If you're fitting only nominal categorical predictors (and models of full order), the link function will be of essentially no consequence --- in the sense that it doesn't alter the fit.
Here's an example using log and identity links with a Poisson glm. First the data (y is the response, a count, and x1f and x2f have the levels of the factors):
y 157 909 249 144 876 248 34 205 62 26 243 48
x1f 1 1 1 1 1 1 2 2 2 2 2 2
x2f 1 2 3 1 2 3 1 2 3 1 2 3
Here's the fitted values for the full model with interaction:
fitted(glm(y ~ x1f+x2f+x1f:x2f, family=poisson(link="log")))
1 2 3 4 5 6 7 8 9 10 11 12
150.5 892.5 248.5 150.5 892.5 248.5 30.0 224.0 55.0 30.0 224.0 55.0
fitted(glm(y ~ x1f+x2f+x1f:x2f, family=poisson(link="identity")))
1 2 3 4 5 6 7 8 9 10 11 12
150.5 892.5 248.5 150.5 892.5 248.5 30.0 224.0 55.0 30.0 224.0 55.0
We see the fit didn't change even though the link function did.
If you're fitting categorical models which leave some interactions out (such as a main effects only model), then the link function can matter, because under some link functions, those interactions may indeed disappear (leaving the smaller model suitable and more easily interpreted) --- but then those simpler, additive models won't be suitable for other link functions.
Continuing the earlier example, omitting the interactions:
fitted(glm(y ~ x1f+x2f, family=poisson(link="log")))
1 2 3 4 5 6 7 8
145.65183 900.94330 244.90487 145.65183 900.94330 244.90487 34.84817 215.55670
9 10 11 12
58.59513 34.84817 215.55670 58.59513
fitted(glm(y ~ x1f+x2f, family=poisson(link="identity")))
1 2 3 4 5 6 7 8
238.72879 618.67616 268.07978 238.72879 618.67616 268.07978 21.90564 401.85300
9 10 11 12
51.25663 21.90564 401.85300 51.25663
Now we see the fitted values are indeed different. In this case, the log link gives a reasonable fit, but the identity link gives quite a poor fit.

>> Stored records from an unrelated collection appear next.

/-! ### State.setSess -/

@[simp] theorem State.setSess_pending (s : State) (k : Nat) (x : SessRt) : (s.setSess k x).pending = s.pending := rfl
@[simp] theorem State.setSess_now (s : State) (k : Nat) (x : SessRt) : (s.setSess k x).now = s.now := rfl
@[simp] theorem State.setSess_frac (s : State) (k : Nat) (x : SessRt) : (s.setSess k x).frac = s.frac := rfl
@[simp] theorem State.setSess_free (s : State) (k : Nat) (x : SessRt) : (s.setSess k x).free = s.free := rfl
@[simp] theorem State.setSess_out (s : State) (k : Nat) (x : SessRt) : (s.setSess k x).out = s.out := rfl
@[simp] theorem State.setSess_od (s : State) (k : Nat) (x : SessRt) : (s.setSess k x).od = s.od := rfl
@[simp] theorem State.setSess_staged (s : State) (k : Nat) (x : SessRt) : (s.setSess k x).staged = s.staged := rfl
@[simp] theorem State.setSess_snaps (s : State) (k : Nat) (x : SessRt) : (s.setSess k x).snaps = s.snaps := rfl
@[simp] theorem State.setSess_axes (s : State) (k : Nat) (x : SessRt) : (s.setSess k x).axes = s.axes := rfl
@[simp] theorem State.setSess_fbs (s : State) (k : Nat) (x : SessRt) : (s.setSess k x).fbs = s.fbs := rfl
@[simp] theorem State.setSess_lats (s : State) (k : Nat) (x : SessRt) : (s.setSess k x).lats = s.lats := rfl
@[simp] theorem State.setSess_cmps (s : State) (k : Nat) (x : SessRt) : (s.setSess k x).cmps = s.cmps := rfl
@[simp] theorem State.setSess_msts (s : State) (k : Nat) (x : SessRt) : (s.setSess k x).msts = s.msts := rfl
@[simp] theorem State.setSess_disp (s : State) (k : Nat) (x : SessRt) : (s.setSess k x).disp = s.disp := rfl
@[simp] theorem State.setSess_engs (s : State) (k : Nat) (x : SessRt) : (s.setSess k x).engs = s.engs := rfl
@[simp] theorem State.setSess_aces (s : State) (k : Nat) (x : SessRt) : (s.setSess k x).aces = s.aces := rfl
@[simp] theorem State.setSess_shared (s : State) (k : Nat) (x : SessRt) : (s.setSess k x).shared = s.shared := rfl
@[simp] theorem State.setSess_ucode (s : State) (k : Nat) (x : SessRt) : (s.setSess k x).ucode = s.ucode := rfl
@[simp] theorem State.setSess_eps (s : State) (k : Nat) (x : SessRt) : (s.setSess k x).eps = s.eps := rfl
@[simp] theorem State.setSess_field (s : State) (k : Nat) (x : SessRt) : (s.setSess k x).field = s.field := rfl
@[simp] theorem State.setSess_time (s : State) (k : Nat) (x : SessRt) : (s.setSess k x).time = s.time := rfl
@[simp] theorem State.setSess_obs (s : State) (k : Nat) (x : SessRt) : (s.setSess k x).obs = s.obs := rfl
@[simp] theorem State.setSess_safe (s : State) (k : Nat) (x : SessRt) : (s.setSess k x).safe = s.safe := rfl
@[simp] theorem State.setSess_debugger (s : State) (k : Nat) (x : SessRt) : (s.setSess k x).debugger = s.debugger := rfl
@[simp] theorem State.setSess_benchUp (s : State) (k : Nat) (x : SessRt) : (s.setSess k x).benchUp = s.benchUp := rfl
@[simp] theorem State.setSess_ports (s : State) (k : Nat) (x : SessRt) : (s.setSess k x).ports = s.ports := rfl
@[simp] theorem State.setSess_rings (s : State) (k : Nat) (x : SessRt) : (s.setSess k x).rings = s.rings := rfl
@[simp] theorem State.setSess_wks (s : State) (k : Nat) (x : SessRt) : (s.setSess k x).wks = s.wks := rfl
@[simp] theorem State.setSess_hud (s : State) (k : Nat) (x : SessRt) : (s.setSess k x).hud = s.hud := rfl
@[simp] theorem State.setSess_com (s : State) (k : Nat) (x : SessRt) : (s.setSess k x).com = s.com := rfl
@[simp] theorem State.setSess_store (s : State) (k : Nat) (x : SessRt) : (s.setSess k x).store = s.store := rfl
@[simp] theorem State.setSess_pair (s : State) (k : Nat) (x : SessRt) : (s.setSess k x).pair = s.pair := rfl
@[simp] theorem State.setSess_boot (s : State) (k : Nat) (x : SessRt) : (s.setSess k x).boot = s.boot := rfl
@[simp] theorem State.setSess_get (s : State) (k : Nat) (x : SessRt) (o' : Obj) (i' j' k' : Nat) : (s.setSess k x).get o' i' j' k' = s.get o' i' j' k' := rfl
@[simp] theorem State.setSess_nat (s : State) (k : Nat) (x : SessRt) (o' : Obj) (i' j' k' : Nat) : (s.setSess k x).nat o' i' j' k' = s.nat o' i' j' k' := rfl
@[simp] theorem State.setSess_flag (s : State) (k : Nat) (x : SessRt) (o' : Obj) (i' j' k' : Nat) : (s.setSess k x).flag o' i' j' k' = s.flag o' i' j' k' := rfl
@[simp] theorem State.setSess_bytes (s : State) (k : Nat) (x : SessRt) (o' : Obj) (i' j' k' : Nat) : (s.setSess k x).bytes o' i' j' k' = s.bytes o' i' j' k' := rfl
@[simp] theorem State.setSess_axis (s : State) (k : Nat) (x : SessRt) (q : Nat) : (s.setSess k x).axis q = s.axis q := rfl
@[simp] theorem State.setSess_fbu (s : State) (k : Nat) (x : SessRt) (q : Nat) : (s.setSess k x).fbu q = s.fbu q := rfl
@[simp] theorem State.setSess_latch (s : State) (k : Nat) (x : SessRt) (q : Nat) : (s.setSess k x).latch q = s.latch q := rfl
@[simp] theorem State.setSess_cmp (s : State) (k : Nat) (x : SessRt) (q : Nat) : (s.setSess k x).cmp q = s.cmp q := rfl
@[simp] theorem State.setSess_master (s : State) (k : Nat) (x : SessRt) (q : Nat) : (s.setSess k x).master q = s.master q := rfl
@[simp] theorem State.setSess_eng (s : State) (k : Nat) (x : SessRt) (q : Nat) : (s.setSess k x).eng q = s.eng q := rfl
@[simp] theorem State.setSess_ace (s : State) (k : Nat) (x : SessRt) (q : Nat) : (s.setSess k x).ace q = s.ace q := rfl
@[simp] theorem State.setSess_ep (s : State) (k : Nat) (x : SessRt) (q : Nat) : (s.setSess k x).ep q = s.ep q := rfl
@[simp] theorem State.setSess_port (s : State) (k : Nat) (x : SessRt) (q : Nat) : (s.setSess k x).port q = s.port q := rfl
@[simp] theorem State.setSess_ring (s : State) (k : Nat) (x : SessRt) (q : Nat) : (s.setSess k x).ring q = s.ring q := rfl
@[simp] theorem State.setSess_wk (s : State) (k : Nat) (x : SessRt) (q q' : Nat) : (s.setSess k x).wk q q' = s.wk q q' := rfl
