-- ==== Sys2Proof/Tests/Slice0.lean ====
section
/-! SUPPORT. Tests: well-formedness, single steps, and for every statement with premises concrete states and operands that meet them, clause by clause. -/

namespace Sys2Proof.Tests
open Sys2Proof Sys2Proof.Machine

/-! The theorems of this file are checked one after the other. -/

section
set_option Elab.async false

/-- The block at reset. -/
def atReset : State := State.reset

/-- A configured unit that runs its image. -/
def running : State := { State.reset with boot := { configured := true, running := some 0 } }

/-- An axis in a state of its state machine. -/
def withAxisState (s : State) (a : Nat) (x : AxState) : State := s.modMot a fun m => { m with state := x }

/-- A ring in PLAY. -/
def playing (s : State) (r : Nat) : State := (s.set Ob.Ring.STATE 5 r).modRing r fun q => { q with txOn := true }

/-- Axis `a` at local port `p`. -/
def withLocalAxis (s : State) (a p : Nat) : State := ((s.set Ob.Map.RING 0xFE a).set Ob.Map.LOCAL_PORT p a).set Ob.Port.FUNCTION 1 p

/-- Session `k` open. -/
def opened (s : State) (k : Nat) : State :=
  ((s.set Ob.Sess.STATE 1 k).set Ob.Poss.SESSION_COUNT 1).setSess k { token := 9, h := 4, openedAt := 1 }

/-- ACE 2 with values in its registers. -/
def aceLoaded (s : State) : State := s.modAce 2 fun x => { x with g := [(1, 0x7000000012345678), (2, 0x8000000000000005), (3, 7)], p := [(1, 0x40), (2, 0x80)], m := [(1, 16), (2, 0xFFFFFFF8)], acc := [(0, 5), (1, 7)], accSeen := [(0, 2 ^ 70), (1, 7)] }

/-- ACE 2 in user mode. -/
def aceInUser (s : State) : State := s.modAce 2 fun x => { x with status := 0x1C0 }

/-- An item of axis or flow `flow`. -/
def itemOf (prio flow : Nat) : Item := ⟨prio, flow, 0, 7, 1000, 1500, 0xFF, 0, none⟩

/-- The run of an item. -/
def runOfItem (i : Item) (s : State) : RunRt := ⟨i, 100, 50, s.axis i.flow, none⟩

/-- The result of a run that leaves its axis. -/
def resultOf (s : State) (a : Nat) : ItemResult := { ax := s.axis a, writes := [], evs := [], halt := false }

/-- The dispatcher changed. -/
def modDisp (s : State) (f : DispRt → DispRt) : State := { s with disp := f s.disp }

/-- Axis `a` waiting for its item of cycle 7. -/
def waitingAxis (a : Nat) : State := ((withLocalAxis running a 0).modRing 0 fun q => { q with cycle := 7, tw := 1000000, open_ := true, tc := 250000 }).modAxis a fun x => { x with waiting := some 7 }

/-- A returned header. -/
def backBytes (len cyc : Nat) (rest : List Byte) : List Byte := List.replicate 4 0 ++ leBytes 4 cyc ++ List.replicate 8 0 ++ leBytes 2 len ++ List.replicate 6 0 ++ leBytes 8 0 ++ rest

/-- A sent frame. -/
def frameOf (r cyc len : Nat) : RallyFrame := ⟨r, 0, 0, 0, cyc, 0, len, 0, 0, 0, [], []⟩

/-- Ring `r` in PLAY with an open cycle and its frame under way. -/
def sent (s : State) (r : Nat) : State := (playing s r).modRing r fun q => { q with open_ := true, tw := 312500, cycle := 10, tc := 31250, tx := some (frameOf r 10 192), txAt := 313000 }

/-- Two workers on ring `r`. -/
def worker1 (s : State) (r : Nat) : State := ((s.set Ob.Ring.WORKER_COUNT 2 r).set Ob.Wk.CHANNEL_LAYOUTS 1 r 1).set Ob.Wk.CHANNEL_LAYOUTS 1 r 2

/-- Axis `a` at worker `p` of ring `r`. -/
def onR (s : State) (a r p : Nat) : State := ((s.set Ob.Map.RING r a).set Ob.Map.WORKER p a).set Ob.Map.CHANNEL 0 a

/-- Identity of a module. -/
def sfp : List Byte := List.replicate 256 31

/-- A huddle announced on ring 1. -/
def inHuddle (s : State) : State := { s with hud := { active := true, mask := 2, targets := [0, 1, 0, 0], cstar := 625000, tJ := 590000, decided := 0, landed := 2, attend := [0, 3, 0, 0], ack := [0, 3, 0, 0] } }

/-- The commit changed. -/
def modCom (s : State) (f : CommitRt → CommitRt) : State := { s with com := f s.com }

/-- A boot image signed with `signingKey` (R423). -/
def signedImage : List Byte := leBytes 272 0x70707070707070707070707070707070000000000000000000000000000000000000000000000000000000000000000000000000000000000000000000000000000000000000000000000000000000000000000000000000000000000000000000000000000000000000000000000000000000000000000000000000000000000000000000000000000000000000000a2c88a63b0ee1d9995b374d824ac2cb50a10b24bb7edf8fdcfdb9ec748e6cf4578996647fc480ba6351bf277e26989c0c31ab5040338528a7e4f038d187bf27c65cd3b9b78596f36c77fa3f1135cf8d188ed7843927cf6155a4a2aaf06d461d70000000000000000000000000000001000009256000000050001010047494d47

/-- A key of the boot ROM. -/
def signingKey : BootKey := { slot := 0, x := 0x6b17d1f2e12c4247f8bce6e563a440f277037d812deb33a0f4a13945d898c296, y := 0x4fe342e2fe1a7f9b8ee7eb4a7c0f9e162bce33576b315ececbb6406837bf51f5, hash := leBytes 32 0x9f0db5cbf5eed6fe24dff4d80f5d2f14803ebbb0c638c7ae362223ef7ddb75d8 }

/-- A snapshot. -/
def oneSnapshot : Snapshot := { id := 4, time := 10, cycles := [1, 2, 3, 4], values := [(Ob.Poss.ELECTION_HOLD.key, .num 77)] }

/-- A PCIe channel changed. -/
def modChan (s : State) (c : Nat) (f : ChanRt → ChanRt) : State := s.setChan c (f (s.chan c))

/-- A request in channel memory. -/
def channelMessage : Mem := Mem.writeBytes [] 0 [0x4C, 0x4E, 1, 2, 0, 2, 5, 0, 0, 0, 0, 0, 9, 0, 0, 0]

/-- The field side changed. -/
def modFld (s : State) (f : FieldRt → FieldRt) : State := s.modField f

/-- A field output outside the safe state. -/
def withOutput (s : State) (q : Nat) (x : FieldOut) : State := modFld s fun f => { f with safe := false, outs := SMap.put f.outs q x }

/-- A port in PWM_DIRECT. -/
def pwm (p : Nat) : State := running.set Ob.Port.FUNCTION 2 p

/-- A port changed. -/
def modPrt (s : State) (p : Nat) (f : PortRt → PortRt) : State := s.setPort p (f (s.port p))

/-- The period start due. -/
def dueStart (s : State) (p t : Nat) : Nat := (periodDue (s.at t) p t).getD 0

/-- A constant bit stream. -/
def bitsA : List Bool := List.replicate 200 true

/-- An alternating bit stream. -/
def bitsB : List Bool := (List.range 200).map fun k => decide (k % 2 = 0)

/-- Its sums. -/
def sincOf (s : State) (p : Nat) (l : List Bool) : List Nat := sinc3 (s.nat Ob.Sd.OC_OSR p) l

/-- A step output under way. -/
def stepOutput : State := modPrt (running.set Ob.Port.FUNCTION 3 2) 2 fun q => { q with step := { rPrev := 0, rTgt := 65536 * 2, tFrom := 0, tTo := 1000, primed := true, driveEn := true, dir := true } }

/-- 0.1 as F32. -/
def oneTenth : Int := 0x3DCCCCCD

/-- A feedback unit in a mode. -/
def encoderIn (s : State) (u : Nat) (m : Int) : State := s.set Ob.Fb.MODE m (fbIx u)

/-- Its quadrature changed. -/
def modQuad (s : State) (u : Nat) (f : QuadSt → QuadSt) : State := s.setFbu u { s.fbu u with quad := f (s.fbu u).quad }

/-- Its absolute side changed. -/
def modAbs (s : State) (u : Nat) (f : AbsSt → AbsSt) : State := s.setFbu u { s.fbu u with abs := f (s.fbu u).abs }

/-- A word received and its check. -/
def absWord (s : State) (l : List Bool) : Nat × Nat := absDecode s 2 false l

/-- Unit 2 with a request open. -/
def absAsked : State := modAbs (encoderIn running 2 2) 2 fun x => { x with req := 1 }

/-- Latch unit 1 changed. -/
def modLatch (s : State) (f : LatchRt → LatchRt) : State := s.setLatch 1 (f (s.latch 1))

/-- Compare unit 2 changed. -/
def modCmp (s : State) (f : CmpRt → CmpRt) : State := s.setCmp 2 (f (s.cmp 2))

/-- Pulse channel 1 changed. -/
def modTtp (s : State) (f : TtpRt → TtpRt) : State := s.setTtp 1 (f (s.ttp 1))

/-- Pulse channel 1 with a pulse to come. -/
def pulseSet : State := (running.set Ob.Ttp.WIDTH 5000 1).set Ob.Ttp.START 90000 1

/-- The island changed. -/
def modSaf (s : State) (f : SafeRt → SafeRt) : State := s.modSafe f

/-- The referee in a state. -/
def refereeIn (s : State) (v : Int) : State := s.set Ob.Isl.RF_STATE v

/-- Safety input 1 set. -/
def withSi (s : State) (x : SiRt) : State := modSaf s fun f => { f with si := SMap.put f.si 1 x }

/-- The brake of axis 3 set. -/
def withSbc (s : State) (x : SbcRt) : State := modSaf s fun f => { f with sbc := SMap.put f.sbc 3 x }

/-- A field input at a level. -/
def inputLevel (s : State) (i : Nat) (v : Bool) : State := modFld s fun f => { f with fi := setBit f.fi i v, ins := SMap.put f.ins i { level := v } }

/-- A wrong password. -/
def wrongPassword : List Byte := List.replicate 9 65

/-- Pairing enabled. -/
def pairOn (s : State) : State := s.set Ob.PairC.PAIR_ENABLE 1

/-- A unit in a role and a pairing state. -/
def pairIn (s : State) (ro st : Int) : State := ((pairOn s).set Ob.Pair.ROLE ro).set Ob.Pair.PAIR_STATE st

/-- The pair changed. -/
def modPr (s : State) (f : PairRt → PairRt) : State := s.modPair f

/-- A digest of ring 0, cycle 5. -/
def digestB : List Byte := let h : List Byte := (List.replicate 4 0) ++ [5, 0, 0, 0] ++ List.replicate 20 3; h ++ leBytes 4 (crc32c h)

/-- Another of the same cycle. -/
def digestC : List Byte := let h : List Byte := (List.replicate 4 0) ++ [5, 0, 0, 0] ++ [4] ++ List.replicate 19 3; h ++ leBytes 4 (crc32c h)

/-- The capture changed. -/
def modCap (s : State) (f : CapRt → CapRt) : State := s.modObs fun o => { o with cap := f o.cap }


/-! ### Well-formed commands -/

/-- Slot of an ACE that is not there. -/
def badAce : AceAt := { eng := 8, pr := 0, pn := false, last := true }

/-- Slot of ACE 2, the last of its bundle. -/
def goodAce : AceAt := { eng := 2, pr := 0, pn := false, last := true }

/-- A request over a transport that is not there. -/
def badReq : Req := { via := 6, own := true, peer := 1, sess := 0, seqNo := 0, token := 0, body := [] }

/-- A request over H1. -/
def goodReq : Req := { via := 0, own := true, peer := 1, sess := 0, seqNo := 0, token := 0, body := [] }

/-- One command outside its ranges for each check over rings, positions, axes, units, transports and the like: the check refuses it. -/
theorem test_ill_formed_refused :
    [Instr.whistle 4 [] 0, .sampleRegionLanded 0 0 true [] 0, .sampleRegionLanded 0 65 true [] 0, .overrun 256 0, .itemDispatch 8 0, .discrepancy 4 0,
     .frameReturned 0 3 0 [] 0, .chCtrlGo 4 0 0, .commitMsg badReq 0, .arpRequest 2 0 0 0 0, .hostOpen badReq 0, .commitObject 16 0,
     .unknownOpcode 2 goodReq 0, .unknownOpcode 256 goodReq 0, .timerTrigger 0 4 none 0, .outCtrlGo 15 0 0, .registerWrite 0 2 0 0].all (fun x => !x.wellFormed) = true := by
  decide +kernel

/-- The same over inputs, outputs, phases, causes and numbers of records. -/
theorem test_ill_formed_events_refused :
    [Instr.inputOpen 24 0, .outAck 16 0, .outputShort 0 (some 16) 0 0, .sdValid 0 3 [] 0, .clearFault 12 0, .coreFault 1 0, .aceInterruptEntry 0 3 0, .aceException 0 0 0,
     .pmcOverflow 0 8 0, .pmcCfg 12 0 0 0, .watchdog 2 false 0, .railFault 9 0 false 0, .tcForward 5 0 0 0 0 0, .pairRequest 0 0 0 0].all (fun x => !x.wellFormed) = true := by
  decide +kernel

/-- The same over the fields of an ACE's operations. -/
theorem test_ill_formed_operations_refused :
    [Instr.aceMnop badAce, .aceMnop { goodAce with pn := true }, .aceAdd goodAce 32 0 0, .aceLd2D goodAce 16 0 0 0 0, .aceLdD goodAce 0 8 0 0, .aceCmp goodAce 8 0 0 0,
     .aceMtr goodAce 32 0, .aceClra goodAce 4, .aceShl goodAce 0 0 64, .aceExtD goodAce 0 0 128, .aceCmp goodAce 0 0 0 6, .aceLdi goodAce 0 (2 ^ 25) none,
     .aceLdi goodAce 0 0 (some (2 ^ 39)), .aceAddi goodAce 0 0 524288, .aceBr goodAce (-8388609), .aceLdD goodAce 0 0 0 512, .aceLd2D goodAce 0 0 8 0 0, .aceLdD goodAce 0 0 3 0,
     .aceRep goodAce true 0 65536 1, .aceRep goodAce true 0 0 0].all (fun x => !x.wellFormed) = true := by
  decide +kernel

/-- Commands inside their ranges are taken. -/
theorem test_well_formed_taken :
    [Instr.whistle 3 [] 0, .sampleRegionLanded 0 64 true [] 0, .overrun 255 0, .hostOpen goodReq 0, .unknownOpcode 3 goodReq 0, .aceRep goodAce true 31 65535 255,
     .aceLdD goodAce 31 7 2 (-512)].all (fun x => x.wellFormed) = true := by
  decide +kernel

/-! ### Single steps -/

/-- What a step answers next, tested. -/
def nextIs (o : Host.Outcome State Fault Refusal) (f : State → Bool) : Bool :=
  match o with
  | .next t => f t
  | _ => false

/-- The clock of an idle block counts one nanosecond (R79). -/
theorem test_idle_counts : nextIs (step State.reset) (fun t => decide (t.now = 1)) = true := by decide +kernel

If you're fitting continuous predictors, then it may matter quite a bit --- even ignoring the issue of interactions. One example would be with binomial GLMs --- in many cases, the fit with a probit and a cloglog link can look quite different, even though they both have $g$ taking $(0,1)$ to $\mathbb{R}$.
How much it might matter really depends on the specifics of the problem and your tolerance of deviation.
In many cases ease of interpretation matters more than differences in fit (at least where those differences tend to be small), but you have competition between how easy the link function is to deal with and how interpretable the linear predictor is, and you also have the issue of potential lack of fit: if your curve relating the mean of your binomial variates to the predictor(s) isn't symmetric, it might be much more interpretable to choose a more suitable link than to expand the model class.